→ DATA IN THIS EXERCISE
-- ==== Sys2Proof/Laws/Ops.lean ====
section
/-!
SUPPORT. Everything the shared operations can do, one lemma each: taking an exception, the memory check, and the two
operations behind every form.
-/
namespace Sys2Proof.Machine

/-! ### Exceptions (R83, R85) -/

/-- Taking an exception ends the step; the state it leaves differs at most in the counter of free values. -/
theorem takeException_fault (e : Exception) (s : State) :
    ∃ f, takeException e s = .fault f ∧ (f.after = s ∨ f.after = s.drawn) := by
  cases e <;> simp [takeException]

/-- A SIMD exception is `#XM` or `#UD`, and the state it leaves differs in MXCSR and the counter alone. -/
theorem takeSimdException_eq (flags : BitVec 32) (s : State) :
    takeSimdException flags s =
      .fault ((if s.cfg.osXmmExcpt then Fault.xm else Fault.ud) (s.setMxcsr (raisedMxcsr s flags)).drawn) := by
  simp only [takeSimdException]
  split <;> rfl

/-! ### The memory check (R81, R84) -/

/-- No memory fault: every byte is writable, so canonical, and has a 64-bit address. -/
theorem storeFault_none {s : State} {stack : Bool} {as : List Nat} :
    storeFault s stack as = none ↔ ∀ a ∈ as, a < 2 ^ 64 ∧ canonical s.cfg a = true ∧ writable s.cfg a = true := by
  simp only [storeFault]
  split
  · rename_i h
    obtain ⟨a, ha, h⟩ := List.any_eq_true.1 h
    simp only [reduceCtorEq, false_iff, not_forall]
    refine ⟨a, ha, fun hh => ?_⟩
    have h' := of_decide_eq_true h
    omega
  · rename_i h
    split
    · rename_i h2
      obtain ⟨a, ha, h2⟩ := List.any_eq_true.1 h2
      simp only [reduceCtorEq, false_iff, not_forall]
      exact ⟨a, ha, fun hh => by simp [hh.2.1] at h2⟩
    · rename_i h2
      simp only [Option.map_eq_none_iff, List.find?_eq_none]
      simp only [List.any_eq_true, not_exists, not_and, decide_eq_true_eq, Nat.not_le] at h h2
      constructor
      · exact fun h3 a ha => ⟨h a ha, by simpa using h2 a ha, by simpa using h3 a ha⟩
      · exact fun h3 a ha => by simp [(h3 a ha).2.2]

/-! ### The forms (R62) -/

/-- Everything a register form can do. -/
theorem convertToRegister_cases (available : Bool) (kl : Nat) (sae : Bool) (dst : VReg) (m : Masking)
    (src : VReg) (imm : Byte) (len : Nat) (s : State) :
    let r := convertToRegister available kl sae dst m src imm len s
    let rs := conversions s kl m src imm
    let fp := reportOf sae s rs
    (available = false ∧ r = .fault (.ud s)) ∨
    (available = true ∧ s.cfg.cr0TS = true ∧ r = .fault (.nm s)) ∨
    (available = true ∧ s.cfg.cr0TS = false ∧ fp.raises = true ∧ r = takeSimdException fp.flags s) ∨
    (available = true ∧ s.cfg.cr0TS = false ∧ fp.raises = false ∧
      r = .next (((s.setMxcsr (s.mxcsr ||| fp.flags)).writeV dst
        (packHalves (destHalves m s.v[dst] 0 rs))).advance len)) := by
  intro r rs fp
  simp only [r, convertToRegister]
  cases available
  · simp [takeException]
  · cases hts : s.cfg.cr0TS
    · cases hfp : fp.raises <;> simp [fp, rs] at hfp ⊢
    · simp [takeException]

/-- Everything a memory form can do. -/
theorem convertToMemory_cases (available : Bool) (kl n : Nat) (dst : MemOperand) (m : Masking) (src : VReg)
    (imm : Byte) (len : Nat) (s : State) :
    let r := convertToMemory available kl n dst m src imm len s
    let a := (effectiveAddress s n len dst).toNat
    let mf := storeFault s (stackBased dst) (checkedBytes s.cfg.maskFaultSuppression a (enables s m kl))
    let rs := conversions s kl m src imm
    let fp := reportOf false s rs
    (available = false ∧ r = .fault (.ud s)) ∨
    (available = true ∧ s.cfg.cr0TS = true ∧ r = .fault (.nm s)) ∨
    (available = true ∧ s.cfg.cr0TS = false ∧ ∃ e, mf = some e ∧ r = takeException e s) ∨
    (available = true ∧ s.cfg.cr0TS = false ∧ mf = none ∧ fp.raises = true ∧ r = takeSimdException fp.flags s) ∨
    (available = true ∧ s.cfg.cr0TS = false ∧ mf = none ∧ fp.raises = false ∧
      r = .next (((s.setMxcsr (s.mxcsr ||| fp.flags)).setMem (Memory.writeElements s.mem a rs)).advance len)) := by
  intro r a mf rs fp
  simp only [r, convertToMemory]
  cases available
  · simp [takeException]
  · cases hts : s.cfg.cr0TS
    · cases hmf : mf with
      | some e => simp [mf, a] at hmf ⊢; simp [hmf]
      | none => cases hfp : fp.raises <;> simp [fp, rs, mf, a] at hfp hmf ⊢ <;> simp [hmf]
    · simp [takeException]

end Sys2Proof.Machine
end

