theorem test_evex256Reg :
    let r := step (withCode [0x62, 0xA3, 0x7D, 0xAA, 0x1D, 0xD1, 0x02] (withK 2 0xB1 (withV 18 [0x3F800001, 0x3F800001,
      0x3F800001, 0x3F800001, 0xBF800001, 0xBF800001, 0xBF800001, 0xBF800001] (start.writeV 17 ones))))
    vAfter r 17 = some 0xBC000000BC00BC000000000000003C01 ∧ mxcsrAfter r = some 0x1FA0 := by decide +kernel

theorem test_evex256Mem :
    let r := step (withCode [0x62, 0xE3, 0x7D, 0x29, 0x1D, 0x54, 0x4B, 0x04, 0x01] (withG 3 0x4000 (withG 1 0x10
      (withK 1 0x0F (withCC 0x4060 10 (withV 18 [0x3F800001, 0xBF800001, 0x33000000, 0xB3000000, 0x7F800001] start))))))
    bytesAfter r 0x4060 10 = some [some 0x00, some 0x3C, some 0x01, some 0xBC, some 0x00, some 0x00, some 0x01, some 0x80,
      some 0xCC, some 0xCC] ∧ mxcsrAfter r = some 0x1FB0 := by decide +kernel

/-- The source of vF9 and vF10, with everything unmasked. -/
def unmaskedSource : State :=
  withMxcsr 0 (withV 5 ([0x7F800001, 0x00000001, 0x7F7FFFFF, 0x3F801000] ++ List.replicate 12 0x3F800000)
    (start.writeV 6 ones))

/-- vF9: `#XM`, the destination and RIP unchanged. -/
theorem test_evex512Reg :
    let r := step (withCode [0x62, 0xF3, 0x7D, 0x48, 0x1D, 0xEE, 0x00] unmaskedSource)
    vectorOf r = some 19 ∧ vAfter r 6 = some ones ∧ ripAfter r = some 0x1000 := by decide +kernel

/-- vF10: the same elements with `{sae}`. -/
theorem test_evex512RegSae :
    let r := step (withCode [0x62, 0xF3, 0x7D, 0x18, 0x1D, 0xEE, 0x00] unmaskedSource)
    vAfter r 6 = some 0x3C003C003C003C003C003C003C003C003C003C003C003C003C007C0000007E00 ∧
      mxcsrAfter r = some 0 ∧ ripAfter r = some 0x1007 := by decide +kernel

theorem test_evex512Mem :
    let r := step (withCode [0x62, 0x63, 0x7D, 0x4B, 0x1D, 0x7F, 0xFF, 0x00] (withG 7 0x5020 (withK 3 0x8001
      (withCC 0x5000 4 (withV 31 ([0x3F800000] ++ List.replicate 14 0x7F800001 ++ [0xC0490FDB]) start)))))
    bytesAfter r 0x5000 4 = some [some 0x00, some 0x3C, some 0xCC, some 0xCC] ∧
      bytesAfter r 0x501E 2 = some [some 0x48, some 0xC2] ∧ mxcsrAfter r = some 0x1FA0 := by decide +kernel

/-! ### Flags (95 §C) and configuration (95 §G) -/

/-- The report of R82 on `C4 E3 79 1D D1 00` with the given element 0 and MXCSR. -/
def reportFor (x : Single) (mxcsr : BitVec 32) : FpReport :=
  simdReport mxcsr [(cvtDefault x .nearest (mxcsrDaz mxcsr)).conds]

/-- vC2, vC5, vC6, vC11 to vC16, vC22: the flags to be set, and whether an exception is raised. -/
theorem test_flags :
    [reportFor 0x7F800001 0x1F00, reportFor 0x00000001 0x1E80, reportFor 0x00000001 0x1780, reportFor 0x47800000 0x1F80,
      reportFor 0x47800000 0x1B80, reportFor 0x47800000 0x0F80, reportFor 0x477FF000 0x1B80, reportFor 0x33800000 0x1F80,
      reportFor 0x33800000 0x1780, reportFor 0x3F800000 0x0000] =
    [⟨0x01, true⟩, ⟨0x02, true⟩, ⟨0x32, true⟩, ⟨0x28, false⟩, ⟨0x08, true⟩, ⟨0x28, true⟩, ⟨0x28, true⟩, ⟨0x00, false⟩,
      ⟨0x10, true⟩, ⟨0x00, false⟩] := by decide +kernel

→ EXERCISE
Copy out only the lines of the records above from the one with "(withG 1 0x10" through the one with "[reportFor 0x7F800001 0x1F00, reportFor", exactly as they stand, both included.

→ EXPECTED ANSWER
    let r := step (withCode [0x62, 0xE3, 0x7D, 0x29, 0x1D, 0x54, 0x4B, 0x04, 0x01] (withG 3 0x4000 (withG 1 0x10
      (withK 1 0x0F (withCC 0x4060 10 (withV 18 [0x3F800001, 0xBF800001, 0x33000000, 0xB3000000, 0x7F800001] start))))))
    bytesAfter r 0x4060 10 = some [some 0x00, some 0x3C, some 0x01, some 0xBC, some 0x00, some 0x00, some 0x01, some 0x80,
      some 0xCC, some 0xCC] ∧ mxcsrAfter r = some 0x1FB0 := by decide +kernel

/-- The source of vF9 and vF10, with everything unmasked. -/
def unmaskedSource : State :=
  withMxcsr 0 (withV 5 ([0x7F800001, 0x00000001, 0x7F7FFFFF, 0x3F801000] ++ List.replicate 12 0x3F800000)
    (start.writeV 6 ones))

/-- vF9: `#XM`, the destination and RIP unchanged. -/
theorem test_evex512Reg :
    let r := step (withCode [0x62, 0xF3, 0x7D, 0x48, 0x1D, 0xEE, 0x00] unmaskedSource)
    vectorOf r = some 19 ∧ vAfter r 6 = some ones ∧ ripAfter r = some 0x1000 := by decide +kernel

/-- vF10: the same elements with `{sae}`. -/
theorem test_evex512RegSae :
    let r := step (withCode [0x62, 0xF3, 0x7D, 0x18, 0x1D, 0xEE, 0x00] unmaskedSource)
    vAfter r 6 = some 0x3C003C003C003C003C003C003C003C003C003C003C003C003C007C0000007E00 ∧
      mxcsrAfter r = some 0 ∧ ripAfter r = some 0x1007 := by decide +kernel

theorem test_evex512Mem :
    let r := step (withCode [0x62, 0x63, 0x7D, 0x4B, 0x1D, 0x7F, 0xFF, 0x00] (withG 7 0x5020 (withK 3 0x8001
      (withCC 0x5000 4 (withV 31 ([0x3F800000] ++ List.replicate 14 0x7F800001 ++ [0xC0490FDB]) start)))))
    bytesAfter r 0x5000 4 = some [some 0x00, some 0x3C, some 0xCC, some 0xCC] ∧
      bytesAfter r 0x501E 2 = some [some 0x48, some 0xC2] ∧ mxcsrAfter r = some 0x1FA0 := by decide +kernel

/-! ### Flags (95 §C) and configuration (95 §G) -/

/-- The report of R82 on `C4 E3 79 1D D1 00` with the given element 0 and MXCSR. -/
def reportFor (x : Single) (mxcsr : BitVec 32) : FpReport :=
  simdReport mxcsr [(cvtDefault x .nearest (mxcsrDaz mxcsr)).conds]

/-- vC2, vC5, vC6, vC11 to vC16, vC22: the flags to be set, and whether an exception is raised. -/
theorem test_flags :
    [reportFor 0x7F800001 0x1F00, reportFor 0x00000001 0x1E80, reportFor 0x00000001 0x1780, reportFor 0x47800000 0x1F80,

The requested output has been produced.